The spirits of men do not die: they still live and walk abroad among us. It was a fine and a true thought uttered by Mr. Disraeli in the House of Commons on the death of Richard Cobden, that "he was one of those men who, though not present, were still members of that House, who were independent of dissolutions, of the caprices of constituencies, and even of the course of time."There is, indeed, an essence of immortality in the life of man, even in this world. No individual in the universe stands alone; he is a component part of a system of mutual dependencies; and by his several acts he either increases or diminishes the sum of human good now and for ever. As the present is rooted in the past, and the lives and examples of our forefathers still to a great extent influence us, so are we by our daily acts contributing to form the condition and character of the future. Man is a fruit formed and ripened by the culture of all the foregoing centuries; and the living generation continues the magnetic current of action and example destined to bind the remotest past with the most distant future. No man's acts die utterly; and though his body may resolve into dust and air, his good or his bad deeds will still be bringing forth fruit after their kind, and influencing future generations for all time to come. It is in this momentous and solemn fact that the great peril and responsibility of human existence lies.

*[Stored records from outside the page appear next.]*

/-- `sub` is ADD of its first operand and of what NEG left in the temporary register. -/
theorem execAll_pseudoSub {dd da db dt : DReg} {is : List Instr} {s : State} {a b : Dec} (hs : s.err = false)
    (his : pseudoSub dd da db dt = some is) (ha : s.dv da = .ok a) (hb : s.dv db = .ok b) :
    ∃ (u : State) (c : Dec), execAll is s = exec (.add dd da dt) u ∧ u.err = false ∧ u.dv da = .ok a ∧ u.dv dt = .ok c
      ∧ val c = -val b := by
  obtain ⟨hne, rfl⟩ := pseudoSub_eq_some.1 his
  refine ⟨_, _, execAll_pair (exec_neg hs hb), hs, ?_, s.dv_setD_self dt ?_, val_enc_not_sign b⟩
  · rw [s.dv_setD_of_ne _ hne, ha]
  · exact enc_ne_negativeZero _ _ (mag_lt b)

/-- `mov` writes the value read to its destination, after 0 to its scalar register. -/
theorem execAll_pseudoMov {dd ds : DReg} {xt : XReg} {s : State} {b : Dec} (hs : s.err = false) (hb : s.dv ds = .ok b) :
    execAll (pseudoMov dd ds xt) s = .next ((s.setX xt 0).setD dd b) := by
  have hli : exec (.li xt 0) s = .next (s.setX xt 0) := exec_li hs xt 0
  have hcount : ((s.setX xt 0).x xt).toNat = 0 := by rw [State.x_setX, if_pos rfl]; rfl
  have hshr := exec_shr (s := s.setX xt 0) (dd := dd) (xn := xt) false hs ((s.dv_setX xt 0 ds).trans hb)
  rw [pseudoMov, execAll_pair hli, hshr, hcount, stickyShifted_zero, enc_sign_mag (valueRead_ne_negativeZero hb)]

/-- Settles O51, by the two sequences. -/
theorem pseudoInstructionsSubtractAndMove : Obligations.PseudoInstructionsSubtractAndMove := by
  refine fun s hs => ⟨fun dd da db dt is a b his ha hb => ?_, fun dd ds xt b hb => ?_⟩
  · obtain ⟨u, c, hexec, hu, hua, huc, hc⟩ := execAll_pseudoSub hs his ha hb
    have hsum : val a + val c = val a - val b := by rw [hc, Int.sub_eq_add_neg]
    rw [hexec, ← hsum, ← maxUnscaled_eq]
    by_cases hle : (val a + val c).natAbs ≤ maxUnscaled
    · refine ⟨_, exec_add_of_le hu hua huc hle, fun _ => ⟨hu, ?_⟩, fun hlt => absurd hlt hle.not_gt⟩
      rw [State.d_setD, if_pos rfl, val_encz _ (hle.trans_lt (by decide))]
    · have hlt := Nat.lt_of_not_le hle
      exact ⟨_, exec_add_of_lt hu hua huc hlt, fun h => absurd h hle, fun _ => ⟨State.err_raise _ _ _, rfl⟩⟩
  · refine ⟨_, execAll_pseudoMov hs hb, ⟨⟨?_, ?_, fun _ _ => rfl⟩, ⟨rfl, rfl⟩, ⟨rfl, rfl, rfl⟩, rfl, rfl, rfl, rfl⟩, ?_⟩
    · intro i hi
      rw [State.d_setD, if_neg (Ne.symm (by simpa using hi)), State.d_setX]
    · intro i hi
      rw [State.x_setD, State.x_setX, if_neg (Ne.symm (by simpa using hi))]
    · rw [State.d_setD, if_pos rfl]

end Sys2Proof.Machine
end

section
/-! PROOFS. The codec commands (spec/40_codec.md R100 to R108): the rules of the frame and of the value read they are
stated with, one equation per command and outcome, and the round trips of R109. -/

Mr. Babbage has so powerfully expressed this idea in a noble passage in one of his writings that we here venture to quote his words: "Every atom," he says, "impressed with good or ill, retains at once the motions which philosophers and sages have imparted to it, mixed and combined in ten thousand ways with all that is worthless and base; the air itself is one vast library, on whose pages are written FOR EVER all that man has ever said or whispered.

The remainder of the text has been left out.